Problem description
Could you reproduce, from the records below, everything from the line with "def macGroup : Nat := 0x0BF072400000" down to the line with "padFrame (f.head ++", keeping both of those lines and changing nothing?
^^^^^^^^^^^^^^^^
/-- R309: step 3 did not end in 2 ms: the old core resumes. -/
def swapTimeout (s : State) : State :=
  if s.on F.IMG_ASSIST_SWAP_BUSY then
    reloadEnd 3 (s |> setF F.IMG_ASSIST_SWAP_BUSY 0 |> setErr F.IMG_ERR_STATUS_SWAP_FAIL intImg)
  else s

/-! ### Online activation (R305) -/

/-- The units that differ, in order: 0 DOME, 1 REG, 2 + c CHAN c, 34 the standby core, 35 the swap, 36 the former running core. -/
def State.actUnits (s : State) (i : Image) : List Nat :=
  (if s.img.dome = some i.dome ∧ i.domeRegs.all (fun r => !s.recLocked r) ∧ s.img.run.any (fun r => r.domeRegs == i.domeRegs) then [] else [0]) ++
  (if s.img.reg = some i.reg then [] else [1]) ++
  ((i.popChans.filter (fun c => tget s.img.segs c != i.segOf c)).map (· + 2)) ++
  (if s.img.asstA = some i.asstA ∧ s.img.asstB = some i.asstB then [] else [34, 35, 36])

/-- A unit of an activation. -/
def actUnit (u src : Nat) (s : State) : State :=
  if u = 0 then domeReload src s
  else if u = 1 then regReload src s
  else if u < 34 then chanReload (u - 2) src s
  else if u = 35 then swapStart src s
  else asstReload src s

/-- The activation ends. -/
def actEnd (s : State) : State :=
  (s.modImg (fun i => { i with act := none })) |> setF F.IMG_STATUS_ACTIVATING 0 |> setB F.IMG_RELOAD_STATUS_BUSY s.img.reload.isSome

/-- The mailbox command completes, unless it was aborted. -/
def actTell (view rc : Nat) (s : State) : State := when (decide (view ≤ mgmtView)) (mboxDone view 0x0202 rc []) s

/-- It has succeeded: the slot is GOOD with the next ACT_SEQ, and the staged image is the one that runs. -/
def actDone (view : Nat) (s : State) : State :=
  match s.img.stage with
  | none => s
  | some i =>
    let k := s.get F.IMG_STAGE_ID_SLOT
    let pers := s.on F.IMG_STAGE_ID_PERSISTED
    let s1 := if pers then (bootWrite k s.minSvn (fun l => putBytes 8 (numBytes 8 s.nextSeq) (putBytes 3 [3] l)) s).2 else s
    let s2 := (s1.modImg (fun x => { x with run := some i })) |> setB F.IMG_RUN_ID_PERSISTED pers |> setF F.IMG_RUN_ID_SLOT (if pers then k else 0)
      |> setF F.IMG_RUN_ID_KEY_SLOT (i.key.getD 0) |> setF F.IMG_RUN_ID_IMAGE_VER i.ver |> setF F.IMG_SVN_RUN_SVN i.svn |> mixedShow
    let s3 := if s.keyOk i && i.sigOk then s2 else s2 |> setF F.IMG_STATUS_UNAUTH 1 |> setF F.LEDG_STATUS_UNAUTH 1
    actTell view 0 (actEnd s3)

/-- Every unit is back, or as its own failure left it. -/
def actFailed (view : Nat) (s : State) : State :=
  actTell view 0xC (setErr F.IMG_ERR_STATUS_ACT_FAIL intImg (actEnd s))

/-- The next unit of an activation, once the one before it has ended. -/
def actStep (s : State) : State :=
  match s.img.act with
  | none => s
  | some a =>
    if s.img.reload.isSome then s
    else
      let failed := a.done.head?.isSome && s.get F.IMG_RELOAD_STATUS_RESULT != 1
      let s0 := if failed && a.back then logOpen bIMG (a.done.headD 0) 0 s else s
      let a1 : Act := if failed && !a.back then { a with left := a.done.tail, done := [], back := true } else a
      match a1.left with
      | [] => if a1.back then actFailed a.view s0 else actDone a.view s0
      | u :: t =>
        actUnit u (if a1.back then 1 else 0) (s0.modImg (fun i => { i with act := some { a1 with left := t, done := u :: a1.done } }))

/-- As far as it goes now. -/
def actGoN : Nat → State → State
  | 0, s => s
  | n + 1, s => if s.img.act.isSome ∧ s.img.reload.isNone then actGoN n (actStep s) else s
/-- DEDUCED, notes/assumptions/50.md. -/
def actGo (s : State) : State := actGoN 80 s

/-- Staged and running image differ in what an online activation cannot change. -/
def State.needsCold (s : State) (i : Image) : Bool :=
  s.img.run.any (fun r => r.global != i.global || r.sbus != i.sbus || r.policy != i.policy || r.chans != i.chans || r.plates != i.plates ||
    r.wmap != i.wmap || r.pdTree != i.pdTree || r.sysSets != i.sysSets)

/-- Everything in progress is abandoned (R310), but a channel reload past step 3 where `keep`. No pointer has changed. -/
def reloadsAbandon (keep : Bool) (s : State) : State :=
  match s.img.reload with
  | none => s.modImg (fun i => { i with act := none })
  | some r =>
    let s1 := (s.modImg (fun i => { i with act := none })) |> setF F.IMG_STATUS_ACTIVATING 0
    if r.unit = 1 ∧ keep ∧ s.get (F.MCH_STATUS_STATE r.chan) ≠ 4 then s1
    else
      let s2 := if r.unit = 1 ∧ s.get (F.MCH_STATUS_STATE r.chan) = 4 then
          s1 |> setF (F.MCH_STATUS_STATE r.chan) chOnline |> setF (F.MCH_RECONF_BUSY r.chan) 0 |> setF (F.MCH_RECONF_RESULT r.chan) 3
        else s1
      reloadEnd 3 (s2 |> setF F.IMG_ASSIST_SWAP_BUSY 0)

end Sys2Proof.Machine
end

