/-- Is a DPA in the blocks of extents of the LD's dynamic-capacity region? -/
def State.inExtents (s : State) (n : Nat) (es : List (Nat × Nat)) (dpa : Nat) : Bool :=
  es.any (fun e => extMeet e (dpa / 2 ^ 28 - (s.ld n).blocks, 1)) && decide ((s.ld n).blocks ≤ dpa / 2 ^ 28)

/-- Release Dynamic Capacity completes: the folios of the blocks are unmapped. -/
def dcRelease (q : MboxReq) (s : State) : State :=
  let n := q.view
  let es := pairsOf q.payload
  match extSub es (s.ld n).extents with
  | some acc =>
    let gone := (s.ldFolios n).filter (fun f => s.inExtents n es (f * 2 ^ 20))
    let s1 := seqAll (fun e t => capture recDiscard n 0 (((s.ld n).blocks + e.1) * 256) [e.2 * 256] t) es s
    let s2 := seqAll (fun f t => discardFolio n f t) gone s1
    reply q rcOk [] (settle (modLd n (fun x => { x with extents := acc }) s2 |> ldCfg n |> ldStatus n |> dcEvent n 5))
  | none => reply q rcInvalidInput [] s

/-- May a release complete: every request to its blocks that was accepted before has been served (R26)? -/
def State.releaseMay (s : State) (q : MboxReq) : Bool :=
  !(s.inFlight ++ s.host.parked ++ s.host.ingress).any (fun r => r.ld == q.view && s.inExtents q.view (pairsOf q.payload) r.dpa)

/-- Releases complete in their order. -/
def releaseGoN : Nat → State → State
  | 0, s => s
  | n + 1, s =>
    match s.host.releases with
    | [] => s
    | q :: t => if s.releaseMay q then releaseGoN n (dcRelease q (s.modHost (fun h => { h with releases := t }))) else s
/-- DESIGN CHOICE, notes/assumptions/25.md. -/
def releaseGo (s : State) : State := releaseGoN s.host.releases.length s

/-- DESIGN CHOICE, notes/assumptions/25.md. -/
def mboxDcRelease (q : MboxReq) (s : State) : State :=
  if (extSub (pairsOf q.payload) (s.ld q.view).extents).isNone then reply q rcInvalidInput [] s
  else releaseGo (s.modHost (fun h => { h with releases := h.releases ++ [q] }))

/-- The static and dynamic capacity an allocation gives LD n. -/
def State.allocOf (s : State) (l : List (Nat × Nat × Nat)) (n : Nat) : Nat × Nat :=
  match l.find? (fun a => a.1 == n) with
  | some a => a.2
  | none => ((s.ld n).blocks, (s.ld n).dcRegion)

/-- The start of LD n's array under an allocation, in 4 KiB units. -/
def State.allocOff (s : State) (l : List (Nat × Nat × Nat)) (n : Nat) : Nat :=
  sumOver n (fun k => arrayUnits ((s.allocOf l k).1 + (s.allocOf l k).2))

/-- The LDs whose arrays move. -/
def State.allocMoves (s : State) (l : List (Nat × Nat × Nat)) : List Nat :=
  s.lds.filter (fun n => decide (0 < (s.allocOf l n).1 + (s.allocOf l n).2) && s.allocOff l n != s.get (F.XLAT_LD_MAP_OFF n))
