-- ==== Sys2Proof/Machine/Shelf.lean ====
section
/-! DEFINITION. The shelf bus (15_shelf_bus.md R353 to R364). -/

namespace Sys2Proof.Machine

/-! ### Frames (R355, R357) -/

/-- The bytes of `v`, `n` of them, most significant first. -/
def beBytes (n v : Nat) : List Nat := digestBytes n v

/-- Bytes `i` to `i + n - 1` as a little-endian number. -/
def leAt (b : List Nat) (i n : Nat) : Nat := leNum ((b.drop i).take n)

def etherShelf : List Nat := [0x88, 0xB5]
def etherPtp : List Nat := [0x88, 0xF7]
def macGroup : Nat := 0x0BF072400000
def macPtp : Nat := 0x0180C200000E

/-- The frame up to its tag: destination, source, EtherType, payload (R357). -/
def ShelfFrame.head (f : ShelfFrame) : List Nat :=
  beBytes 6 f.dst.toNat ++ beBytes 6 f.src.toNat ++ etherShelf ++ [f.ver.toNat, f.typ.toNat] ++ numBytes 2 f.opcode.toNat ++
    numBytes 2 f.len.toNat ++ [f.flags.toNat, f.target.toNat] ++ numBytes 8 f.nonce.toNat ++ numBytes 2 f.xid.toNat ++
    numBytes 2 f.status.toNat ++ f.body.map (·.toNat)

/-- The MAC pads a frame to 64 B with its FCS (R363). -/
def padFrame (b : List Nat) : List Nat := b ++ List.replicate (60 - b.length) 0

/-- The frame without its FCS. PRESUMED, notes/assumptions/56.md. -/
def ShelfFrame.bytes (f : ShelfFrame) : List Nat :=
  padFrame (f.head ++ if f.flags.getLsbD 0 then beBytes 16 f.tag.toNat else [])

/-- The frame that bytes spell; the body is shorter than LENGTH where the frame is. -/
def ShelfFrame.ofBytes (b : List Nat) : ShelfFrame where
  dst := BitVec.ofNat _ (beNum (b.take 6))
  src := BitVec.ofNat _ (beNum ((b.drop 6).take 6))
  ver := BitVec.ofNat _ (leAt b 14 1)
  typ := BitVec.ofNat _ (leAt b 15 1)
  opcode := BitVec.ofNat _ (leAt b 16 2)
  len := BitVec.ofNat _ (leAt b 18 2)
  flags := BitVec.ofNat _ (leAt b 20 1)
  target := BitVec.ofNat _ (leAt b 21 1)
  nonce := BitVec.ofNat _ (leAt b 22 8)
  xid := BitVec.ofNat _ (leAt b 30 2)
  status := BitVec.ofNat _ (leAt b 32 2)
  body := ((b.drop 34).take (leAt b 18 2)).map (BitVec.ofNat 8)
  tag := BitVec.ofNat _ (beNum ((b.drop (34 + leAt b 18 2)).take 16))

/-- HMAC-SHA-256. DESIGN CHOICE, notes/assumptions/10.md. -/
def hmac256 (key msg : List Nat) : List Nat :=
  let k := key ++ List.replicate (64 - key.length) 0
  digestBytes 32 (sha256 (k.map (· ^^^ 0x5C) ++ digestBytes 32 (sha256 (k.map (· ^^^ 0x36) ++ msg))))

/-- The tag of a frame under the shelf key (R359). PRESUMED, notes/assumptions/56.md. -/
def shelfTag (key : BitVec 256) (f : ShelfFrame) : Nat := beNum ((hmac256 (numBytes 32 key.toNat) f.head).take 16)

/-! ### Sending (R363) -/

/-- The free transmit banks. -/
def SbusSt.txFree (b : SbusSt) : List Nat := [0, 1].filter (fun k => !b.tx.any (fun f => f.bank == k))

/-- Frames of the device enter the banks as these come free. -/
def SbusSt.txFill (b : SbusSt) : SbusSt :=
  let n := min b.txFree.length b.txq.length
  { b with
    tx := b.tx ++ (b.txFree.zip b.txq).map (fun p => ⟨p.1, p.2, true, false, 0⟩)
    txq := b.txq.drop n }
^^^^^^^^^^^^^^^^
Exercise result
def macGroup : Nat := 0x0BF072400000
def macPtp : Nat := 0x0180C200000E

/-- The frame up to its tag: destination, source, EtherType, payload (R357). -/
def ShelfFrame.head (f : ShelfFrame) : List Nat :=
  beBytes 6 f.dst.toNat ++ beBytes 6 f.src.toNat ++ etherShelf ++ [f.ver.toNat, f.typ.toNat] ++ numBytes 2 f.opcode.toNat ++
    numBytes 2 f.len.toNat ++ [f.flags.toNat, f.target.toNat] ++ numBytes 8 f.nonce.toNat ++ numBytes 2 f.xid.toNat ++
    numBytes 2 f.status.toNat ++ f.body.map (·.toNat)

/-- The MAC pads a frame to 64 B with its FCS (R363). -/
def padFrame (b : List Nat) : List Nat := b ++ List.replicate (60 - b.length) 0

/-- The frame without its FCS. PRESUMED, notes/assumptions/56.md. -/
def ShelfFrame.bytes (f : ShelfFrame) : List Nat :=
  padFrame (f.head ++ if f.flags.getLsbD 0 then beBytes 16 f.tag.toNat else [])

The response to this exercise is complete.